Бежать было некуда. Разве что из окна сигануть. И обороняться тоже нечем. Не ринешься же с кухонным ножичком на толпу холодовиков. Нюта судорожно перебирала варианты: прикинуться глухой дурой, спрятаться в шкафу, открыть дверь – и будь что будет, позвонить Радионову и начать рыдать сразу, как тот ответит… Под нестихающий грохот кулаков об дверь Нюта ринулась в комнату, вытряхнула рюкзак, нашла телефон. В аппарате заскрипело – связь говняная, оборудование мерзнет, работает плохо. Только бы соединилось, только бы отозвался. Под первые гудки Нюта вернулась к двери, прижалась спиной к косяку. В подъезде стихло, потом она услышала знакомую мелодию звонка. Раньше Радионов менял рингтон по концертам Вивальди четыре раза в год – от зимы к осени и по кругу. С начала зимовья смена прекратилась. Остались лишь тревожные скрипки и тянущая виолончель. Эти-то звуки – рингтона и самого Радионова – Нюта и различила. Кажется, рыдания отменялись.

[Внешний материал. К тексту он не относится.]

-- ==== Sys2Proof/Machine/HeaderCodec.lean ====
section
/-! DEFINITION. The Header Codec (41_header.md): the header, its two functions, and the commands `HDRSER` and `HDRPARSE`. -/

namespace Sys2Proof.Machine

/-- The header record (41_header.md R130). -/
structure Header where
  magic : BitVec 16
  length : BitVec 32
  deriving DecidableEq, Repr

/-- `serializeHeader(payloadLengthBytes)` (41_header.md R131). -/
def serializeHeader (payloadLengthBytes : Nat) : List Bit :=
  uintToBits Config.magicValue Config.magicBits ++ uintToBits payloadLengthBytes Config.lengthBits

/-- `parseHeader(bits)` (41_header.md R132, R134): Magic is `bits[0:16)`, Length `bits[16:48)`; the comparison is on all 16
bits of Magic and looks at nothing else. The caller gives at least 48 bits; see `parseHeaderChecked`. -/
def parseHeader (bits : List Bit) : Except ErrorKind Header :=
  let magic := bitsToUint (bits.take Config.magicBits)
  let length := bitsToUint ((bits.drop Config.magicBits).take Config.lengthBits)
  if magic ≠ Config.magicValue then .error .headerNotFound
  else .ok { magic := BitVec.ofNat 16 magic, length := BitVec.ofNat 32 length }

/-- `parseHeader` with its contract: refused on fewer than 48 bits (93_implementation_defined.md U4, log 11). -/
def parseHeaderChecked (bits : List Bit) : Option (Except ErrorKind Header) :=
  if Config.headerBits ≤ bits.length then some (parseHeader bits) else none

/-- The value of `HDR` for a 48-bit sequence: `HDR = bitsToUint(h)` (41_header.md R133). -/
def hdrOfBits (h : List Bit) : BitVec 48 :=
  BitVec.ofNat 48 (bitsToUint h)

/-- The sequence a value of `HDR` stands for: `h = uintToBits(HDR, 48)` (41_header.md R133). -/
def bitsOfHdr (v : BitVec 48) : List Bit :=
  uintToBits v.toNat Config.headerBits

/-- `HDRSER` (41_header.md R136): `HDR <- bitsToUint(serializeHeader(PLEN))`; always succeeds. -/
def execHdrser (s : State) : Result :=
  .next (succeed { accept (encode .hdrser) s with hdr := hdrOfBits (serializeHeader s.plen.toNat) })

/-- `HDRPARSE` (41_header.md R137): `PLEN` receives the parsed Length, or the command ends with `HeaderNotFound` and `PLEN`
unchanged. -/
def execHdrparse (s : State) : Result :=
  match parseHeader (bitsOfHdr s.hdr) with
  | .ok h => .next (succeed { accept (encode .hdrparse) s with plen := h.length })
  | .error e => .next (raise e (accept (encode .hdrparse) s))

end Sys2Proof.Machine
end

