-- ==== Sys2Proof/Tests/Slice0.lean ====
section
/-! SUPPORT. Tests of the model against the spec's own words and vectors (`spec/95_test_vectors.md`; the source of each expected
value stands in its comment), and for each statement with hypotheses a witness that meets them. -/

namespace Sys2Proof.Tests

open Sys2Proof.Machine

set_option Elab.async false

/-! ## Helpers: small states -/

/-- A pixel from four numbers, `R G B A`. -/
def px (r g b a : Nat) : Pixel :=
  { r := BitVec.ofNat 8 r, g := BitVec.ofNat 8 g, b := BitVec.ofNat 8 b, a := BitVec.ofNat 8 a }

/-- The storage of a bank in which the `W × H` rectangle has been written with `f`. -/
def gridOf (W H : Nat) (f : Nat → Nat → Pixel) : Memory Pixel :=
  (List.range H).flatMap fun y => (List.range W).map fun x => (gridKey x y, f x y)

/-- The state after reset with the bounds, `PLEN`, bank 0 and the first bytes of `PAY` set. -/
def st (W H plen : Nat) (g : Memory Pixel) (bytes : List Byte) : State :=
  { State.reset with
    width := BitVec.ofNat 16 W, height := BitVec.ofNat 16 H, plen := BitVec.ofNat 32 plen
    grid0 := g, pay := bytes.zipIdx.map fun p => (p.2, p.1) }

/-- `s` with one host action pending. -/
def say (s : State) (a : HostAction) (stepwise : Bool := false) : State :=
  { s with pending := [a], stepwise := stepwise }

/-- Whether a command ends with the given error code. -/
def endsWith (i : Instr) (s : State) (code : Nat) : Bool :=
  match exec i s with
  | .next t => t.status.ecode.toNat == code
  | _ => false

theorem endsWith_next {i : Instr} {s : State} {code : Nat} (h : endsWith i s code = true) :
    ∃ t, exec i s = .next t ∧ t.status.ecode.toNat = code := by
  unfold endsWith at h
  split at h
  · exact ⟨_, ‹_›, by simpa using h⟩
  · cases h

/-- The base grid of vector E3. -/
def baseE3 (x y : Nat) : Pixel :=
  px (0x10 + (4 * y + x)) (0x80 + (4 * y + x)) (0xF0 - (4 * y + x)) (0x40 + (4 * y + x))

/-- The table of vector E3, rows 0 and 1, after `HIDE`. -/
def rowsE3a : List Pixel :=
  [px 0x10 0x81 0xF0 0x40, px 0x10 0x80 0xEF 0x41, px 0x12 0x82 0xEE 0x42, px 0x13 0x82 0xED 0x43,
   px 0x14 0x85 0xEC 0x44, px 0x14 0x84 0xEA 0x45, px 0x16 0x86 0xEA 0x46, px 0x16 0x86 0xE8 0x47]

/-- Rows 2 and 3. -/
def rowsE3b : List Pixel :=
  [px 0x18 0x88 0xE8 0x48, px 0x18 0x88 0xE6 0x49, px 0x1A 0x8A 0xE6 0x4A, px 0x1A 0x8A 0xE4 0x4B,
   px 0x1C 0x8C 0xE4 0x4C, px 0x1C 0x8C 0xE2 0x4D, px 0x1E 0x8E 0xE2 0x4E, px 0x1E 0x8E 0xE1 0x4F]

/-- Row 4. -/
def rowsE3c : List Pixel :=
  [px 0x21 0x90 0xE1 0x50, px 0x20 0x90 0xDF 0x51, px 0x22 0x93 0xDE 0x52, px 0x23 0x93 0xDD 0x53]

/-- The bank of vector E3 after `HIDE`. -/
def hiddenE3 : Memory Pixel :=
  gridOf 4 5 fun x y => (rowsE3a ++ rowsE3b ++ rowsE3c).getD (4 * y + x) (px 0 0 0 0)

/-- The bank of vector E4.3: the E3 result except pixel 15 `= 1E 8F E0 4F` and pixels 16 to 19 as the base. -/
def crafted : Memory Pixel :=
  gridOf 4 5 fun x y =>
    if 4 * y + x < 15 then (rowsE3a ++ rowsE3b).getD (4 * y + x) (px 0 0 0 0)
    else if 4 * y + x = 15 then px 0x1E 0x8F 0xE0 0x4F else baseE3 x y

/-- A grid of one colour. -/
def plain (W H : Nat) : Memory Pixel :=
  gridOf W H fun _ _ => px 0 0 0 0xFF

/-- A grid that carries the first bits of a header with Magic and Length as given. -/
def carrier (W H magic len : Nat) : Memory Pixel :=
  gridOf W H fun x y => embed (fun _ _ => px 0 0 0 0xFF) W (uintToBits magic 16 ++ uintToBits len 32) x y

/-! ## WellFormed: for each check an ill-formed word -/

/-- R80, R85: a bit of `[31:4]` set. The opcode is fine, the word is not. -/
theorem test_zero_field_refused :
    CommandWord.zeroOk { zero := 1, opc := 5 } = false ∧ CommandWord.opcOk { zero := 1, opc := 5 } = true ∧
      CommandWord.wf { zero := 1, opc := 5 } = false := by decide

/-- R85: `OPC = 0` and `OPC = 7`, `15` are illegal; 1 and 6 are the ends of the legal range. -/
theorem test_opcode_refused :
    CommandWord.wf { zero := 0, opc := 0 } = false ∧ CommandWord.wf { zero := 0, opc := 7 } = false ∧
      CommandWord.wf { zero := 0, opc := 15 } = false ∧ CommandWord.wf { zero := 0, opc := 1 } = true ∧
      CommandWord.wf { zero := 0, opc := 6 } = true := by decide

/-- R82: there is no ill-formed instruction, each of the six is well formed. -/
theorem test_every_command_well_formed : ∀ i : Instr, i.wf = true := by
  intro i; cases i <;> rfl

/-! ## Decoding: one word for each command, from the map of R84 -/

theorem test_decode_cap : decode 0b00000000000000000000000000000001 = .ok .cap := by rfl
theorem test_decode_hdrser : decode 0b00000000000000000000000000000010 = .ok .hdrser := by rfl
theorem test_decode_hdrparse : decode 0b00000000000000000000000000000011 = .ok .hdrparse := by rfl
theorem test_decode_embed : decode 0b00000000000000000000000000000100 = .ok .embed := by rfl
theorem test_decode_hide : decode 0b00000000000000000000000000000101 = .ok .hide := by rfl
theorem test_decode_extract : decode 0b00000000000000000000000000000110 = .ok .extract := by rfl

– Дайте же мне пройти, – требовал он. – Что тут сразу начинается? Нюта! Нюта! Это Глеб Павлович, все хорошо. Открывай.

Нюта прижалась лбом к холодной обивке двери. Перевела дух. Сердце стало биться ровнее. Если снаружи Радионов, то повестка точно не обвинительная. С такими приходят без сопровождения работодателя.

– Сейчас! – крикнула Нюта, подбирая с пола плед. – Мне нужно одеться.

Она забежала в гардеробную, убедилась, что полка-тайник плотно задвинута, отыскала свежие трусы, носки и майку, сверху натянула кардиган, с трудом попала в штанины серых треников, пригладила волосы. Вдохнула поглубже и вернулась в коридор.

– Долго еще? – переговаривались там.

– Одевается она, вы же слышали.

– Голая, что ли? Так бы и открыла, делов-то.

И тупой хохоток. Нюта щелкнула замком, отодвинула цепочку. Выглянула наружу. Трое холодовиков в белой форме и Радионов – смотрит напряженно, но улыбается, мол, ничего страшного, все под контролем. Разумеется, под контролем. Вопрос – под чьим.

– Голая, да. Воду горячую дали только что, – объяснила Нюта, глядя только на него. – Или голой мыться теперь нельзя?

– Нюточка, ты уж извини… – начал было Радионов, но его перебил холодовик с серой нашивкой на рукаве:

– Старший лейтенант Скоровяжин. Мобилизуем вас по срочному делу. Вот повестка.

Серая бумажка мерзко подрагивала в пальцах, пока Нюта пыталась разобрать, что на ней напечатано. Казенные слова отдавали жеваным картоном и собираться в предложения не спешили: «В соответствии с приказом № 372… обязана явиться… по вопросам профессионального консультирования… при себе иметь… разрешено покидать… на срок не более трех часов». Нюта оторвала взгляд от повестки и посмотрела на Радионова. Тот пожевал губы и сухо проговорил:

– Нас просят дать консультацию по одному вопросику, Нюта. Поехали.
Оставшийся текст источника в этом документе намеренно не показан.